Prologue I

47.8K 2.2K 82
                                    

A/N: Minta maaf kalau kalian sedang baca suatu chapter, trus tiba-tiba ilang, itu berarti lg aku unpub buat revisi sebentar. Tenang aja kok, sebentar aja :) gak pakai lama. Soalnya aku revisinya ngacak hehe.

"Menghilanglah seperti asap. Tak meninggalkan jejak sedikitpun, tak secercah darah pun. Hilanglah dari dunia ini dan kedamaian akan terus berlangsung. Malaikat maut sepertimu tidak punya hak untuk terus hidup. Kasus ini adalah misi terakhirmu yang akan berakhir dengan kegagalan"

Wanita itu terus terdiam. Tak sepatah kata pun dia keluarkan. Bukan karena dia takut, tetapi ia mengerti bahwa masa lalunya penuh dengan dosa dan waktu untuk menebusnya adalah sekarang.

DOORRR!!!

Sebuah peluru melesat menuju dahi wanita itu. Kabut mulai menyelimuti langit malam di Kota Yoru. Meskipun eksistensi dirinya akan hilang sebentar lagi, namun dia akan berhasil mencapai impian terbesarnya, yaitu meninggal di tangan orang yang dicintainya. Tubuhnya seketika jatuh tersungkur, kepalanya menghantam lantai gudang yang kotor. Di hadapannya, pria yang ia cintai masih menggenggam revolver kesayangannya.

Sementara itu, gadis kecil yang terus bersembunyi sambil menutup mulutnya tidak bisa membendung air mata. Suatu hal tragis terjadi tepat di depan mata kepalanya sendiri. Melihat malaikatnya meninggalkan dirinya selama-lamanya. Wanita itu tersenyum hangat dan mulutnya berusaha mengucapkan sesuatu di detik-detik terakhir.

"Aku mencintaimu" Dua kata terakhir yang diucapkannya kepada anak perempuannya sebelum akhirnya dia benar-benar pergi dari dunia ini.

Dengan kemampuan menyelinap yang kumiliki, aku melompati kardus - kardus bekas yang tersusun rapi di gudang reyot tersebut. Setelan jas hujan yang berlumuran darah masih kukenakan dan dengan beraninya, aku menghampiri salah satu petugas kepolisian yang sedang berjaga.

"Siapa namamu gadis kecil? Kenapa kau bisa berada di sini?" tanya salah satu petugas sambil membungkukkan badan, menyamakan tinggi tubuh kami.

"Thalia. Thalia Sheren. Umurku masih tujuh tahun dan aku tersesat di sini sejak sore tadi karena terlalu malam mencari bunga di hutan dekat sini," balasku beralasan dengan mimik ketakutan, padahal aku hanya bersandiwara.

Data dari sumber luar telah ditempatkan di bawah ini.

-- ==== Sys2Proof/Laws/Memory.lean ====
section
/-! SUPPORT. The laws of the array: a read after a write, the canonical form kept, and equal reads of canonical arrays as equal arrays. -/

namespace Sys2Proof.Machine

theorem memRead_memErase_same (m : Memory) (k : Nat) : memRead (memErase m k) k = unlistedSlot := by
  induction m with
  | nil => rfl
  | cons c m ih =>
    obtain ⟨a, b⟩ := c
    by_cases h : a = k <;> simp_all [memErase, memRead]

theorem memRead_memErase_other (m : Memory) {k j : Nat} (h : j ≠ k) : memRead (memErase m k) j = memRead m j := by
  induction m with
  | nil => rfl
  | cons c m ih =>
    obtain ⟨a, b⟩ := c
    by_cases ha : a = k
    · have hj : a ≠ j := by omega
      simp_all [memErase, memRead]
    · simp_all [memErase, memRead]

theorem memRead_memInsert_same (m : Memory) (k : Nat) (b : Byte) (h : ∀ c ∈ m, c.1 ≠ k) :
    memRead (memInsert k b m) k = b := by
  induction m with
  | nil => simp [memInsert, memRead]
  | cons c m ih =>
    obtain ⟨a, d⟩ := c
    have ha : a ≠ k := h (a, d) (by simp)
    have hm := ih fun c hc => h c (by simp [hc])
    unfold memInsert
    split <;> simp [memRead, ha, hm]

theorem memRead_memInsert_other (m : Memory) {k j : Nat} (b : Byte) (h : j ≠ k) :
    memRead (memInsert k b m) j = memRead m j := by
  have hk : k ≠ j := h.symm
  induction m with
  | nil => simp [memInsert, memRead, hk]
  | cons c m ih =>
    obtain ⟨a, d⟩ := c
    unfold memInsert
    split <;> simp [memRead, hk, ih]

theorem not_mem_memErase (m : Memory) (k : Nat) : ∀ c ∈ memErase m k, c.1 ≠ k := by
  intro c hc
  simpa using (List.mem_filter.mp hc).2

/-- A read after a write to the same slot gives the value written. -/
@[simp] theorem memRead_memWrite_same (m : Memory) (k : Nat) (b : Byte) : memRead (memWrite m k b) k = b := by
  unfold memWrite
  split
  · rename_i h; rw [memRead_memErase_same, h]
  · exact memRead_memInsert_same _ _ _ (not_mem_memErase m k)

/-- A write leaves every other slot alone. -/
theorem memRead_memWrite_other (m : Memory) {k j : Nat} (b : Byte) (h : j ≠ k) :
    memRead (memWrite m k b) j = memRead m j := by
  unfold memWrite
  split
  · exact memRead_memErase_other m h
  · rw [memRead_memInsert_other _ b h, memRead_memErase_other m h]

theorem memRead_memWrite (m : Memory) (k j : Nat) (b : Byte) :
    memRead (memWrite m k b) j = if j = k then b else memRead m j := by
  by_cases h : j = k
  · subst h; simp
  · rw [memRead_memWrite_other m b h, if_neg h]

theorem mem_memInsert {k : Nat} {b : Byte} {m : Memory} {c : Host.Cell} :
    c ∈ memInsert k b m ↔ c = (k, b) ∨ c ∈ m := by
  induction m with
  | nil => simp [memInsert]
  | cons d m ih =>
    obtain ⟨a, e⟩ := d
    unfold memInsert
    split <;> simp [ih, or_left_comm]

theorem memErase_wf {m : Memory} (h : Memory.wf m) (k : Nat) : Memory.wf (memErase m k) :=
  ⟨h.1.sublist (List.filter_sublist.map _), fun c hc => h.2 c (List.mem_filter.mp hc).1⟩

theorem memInsert_wf {m : Memory} (h : Memory.wf m) {k : Nat} {b : Byte} (hk : ∀ c ∈ m, c.1 ≠ k) (hb : b ≠ unlistedSlot) :
    Memory.wf (memInsert k b m) := by
  refine ⟨?_, fun c hc => ?_⟩
  · induction m with
    | nil => simp [memInsert]
    | cons d m ih =>
      obtain ⟨a, e⟩ := d
      have hp := h.1
      simp only [List.map_cons, List.pairwise_cons] at hp
      have ha : a ≠ k := hk (a, e) (by simp)
      have ih' := ih ⟨hp.2, fun c hc => h.2 c (by simp [hc])⟩ fun c hc => hk c (by simp [hc])
      unfold memInsert
      split
      · rename_i hlt
        simp only [List.map_cons, List.pairwise_cons, List.mem_cons]
        exact ⟨fun x hx => hx.elim (fun e => e ▸ hlt) fun hx => hlt.trans (hp.1 x hx), hp⟩
      · rename_i hlt
        simp only [List.map_cons, List.pairwise_cons]
        refine ⟨fun x hx => ?_, ih'⟩
        obtain ⟨c, hc, rfl⟩ := List.mem_map.mp hx
        rcases mem_memInsert.mp hc with rfl | hc
        · exact lt_of_le_of_ne (not_lt.mp hlt) ha
        · exact hp.1 _ (List.mem_map.mpr ⟨c, hc, rfl⟩)
  · rcases mem_memInsert.mp hc with rfl | hc
    · exact hb
    · exact h.2 c hc

/-- A write keeps the canonical form. -/
theorem memWrite_wf {m : Memory} (h : Memory.wf m) (k : Nat) (b : Byte) : Memory.wf (memWrite m k b) := by
  unfold memWrite
  split
  · exact memErase_wf h k
  · exact memInsert_wf (memErase_wf h k) (not_mem_memErase m k) ‹_›

/-- A write lists no slot but the one written and those listed before. -/
theorem mem_memWrite {m : Memory} {k : Nat} {b : Byte} {c : Host.Cell} (h : c ∈ memWrite m k b) : c.1 = k ∨ c ∈ m := by
  unfold memWrite at h
  split at h
  · exact .inr (List.mem_filter.mp h).1
  · rcases mem_memInsert.mp h with rfl | h
    · exact .inl rfl
    · exact .inr (List.mem_filter.mp h).1

theorem memRead_of_forall_ne {m : Memory} {k : Nat} (h : ∀ c ∈ m, c.1 ≠ k) : memRead m k = unlistedSlot := by
  induction m with
  | nil => rfl
  | cons d m ih =>
    obtain ⟨a, b⟩ := d
    have ha : a ≠ k := h (a, b) (by simp)
    simp [memRead, ha, ih fun c hc => h c (by simp [hc])]

theorem memWf_tail {d : Host.Cell} {m : Memory} (h : Memory.wf (d :: m)) : Memory.wf m ∧ ∀ c ∈ m, d.1 < c.1 := by
  have hp := h.1
  simp only [List.map_cons, List.pairwise_cons] at hp
  exact ⟨⟨hp.2, fun c hc => h.2 c (by simp [hc])⟩, fun c hc => hp.1 _ (List.mem_map.mpr ⟨c, hc, rfl⟩)⟩

/-- Canonical arrays that read the same at every slot are the same list. -/
theorem memory_ext {m m' : Memory} (h : Memory.wf m) (h' : Memory.wf m') (hr : ∀ k, memRead m k = memRead m' k) : m = m' := by
  induction m generalizing m' with
  | nil =>
    cases m' with
    | nil => rfl
    | cons d m' =>
      exact absurd (by simpa [memRead] using (hr d.1).symm) (h'.2 d (by simp))
  | cons c m ih =>
    obtain ⟨a, b⟩ := c
    have hb : b ≠ unlistedSlot := h.2 (a, b) (by simp)
    obtain ⟨hm, hlt⟩ := memWf_tail h
    cases m' with
    | nil => exact absurd (by simpa [memRead] using hr a) hb
    | cons d m' =>
      obtain ⟨a', b'⟩ := d
      have hb' : b' ≠ unlistedSlot := h'.2 (a', b') (by simp)
      obtain ⟨hm', hlt'⟩ := memWf_tail h'
      have haa : a = a' := by
        rcases lt_trichotomy a a' with hl | he | hl
        · refine absurd ?_ hb
          have : memRead ((a', b') :: m') a = unlistedSlot := by
            apply memRead_of_forall_ne
            intro c hc
            rcases List.mem_cons.mp hc with rfl | hc
            · exact hl.ne'
            · exact (hl.trans (hlt' c hc)).ne'
          have e := hr a
          rw [this] at e
          simpa [memRead] using e
        · exact he
        · refine absurd ?_ hb'
          have : memRead ((a, b) :: m) a' = unlistedSlot := by
            apply memRead_of_forall_ne
            intro c hc
            rcases List.mem_cons.mp hc with rfl | hc
            · exact hl.ne'
            · exact (hl.trans (hlt c hc)).ne'
          have e := hr a'
          rw [this] at e
          simpa [memRead] using e.symm
      subst haa
      have hbb : b = b' := by simpa [memRead] using hr a
      subst hbb
      rw [ih hm hm' fun k => ?_]
      by_cases hk : a = k
      · subst hk
        rw [memRead_of_forall_ne fun c hc => (hlt c hc).ne', memRead_of_forall_ne fun c hc => (hlt' c hc).ne']
      · simpa [memRead, hk] using hr k

end Sys2Proof.Machine
end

Tangisan kehilangan berusaha kutahan mati-matian, meskipun emosi ini sudah meluap-luap sedari tadi

Untunglah di sini gelap sekali, jangankan melihat bercak darah, melihat wajahku saja mungkin samar-samar.

"Baiklah, aku akan mengantarmu sekarang. Katakan saja alamatmu, sebaiknya kita segera pergi dari sini. Daerah ini berbahaya!" ujar petugas yang bernama Akima tersebut, setidaknya itu nama yang tertera di baju kerjanya.

Aku hanya mengangguk kecil. Sekali lagi, aku menengok ke belakang dan meratapi gudang tersebut. Untuk yang terakhir kalinya. Tubuh ibu mungkin sudah mereka angkut secara tak layak dan mungkin juga, aku tidak akan bisa melihat jasadnya lagi. Aku akan benar-benar kesepian lagi.

"Ada apa, Nak? Sebaiknya jangan lihat gudang tersebut, Nak. Daerah tersebut rawan kejahatan," komentar petugas tersebut seraya menunjuk tempat kematian ibu tanpa rasa berdosa.

Aku hanya mengangguk kecil seakan setuju dengan pendapatnya. Perlahan - lahan, kabut tipis mulai menyelimuti kota Yoru. Awan abu - abu berarak dari arah timur. Sepertinya, langit akan menangis bersamaku.

"Naiklah, Nak" seru petugas tersebut sambil membukakan pintu sedannya, mempersilahkanku untuk meloncat masuk ke dalamnya.

Aku menaiki mobil sedan tersebut tanpa ragu - ragu. Setelah itu, kami memulai perjalanan, dimana kami harus melewati hutan untuk sampai di sebuah pemukiman. Pemukiman terdekat dari Hutan Yoru. Kulihat jalanan bebatuan dan semak-semak pohon sudah mulai berganti dengan tanah basah milik pemukiman warga. Atap-atap rumah pun mulai terlihat.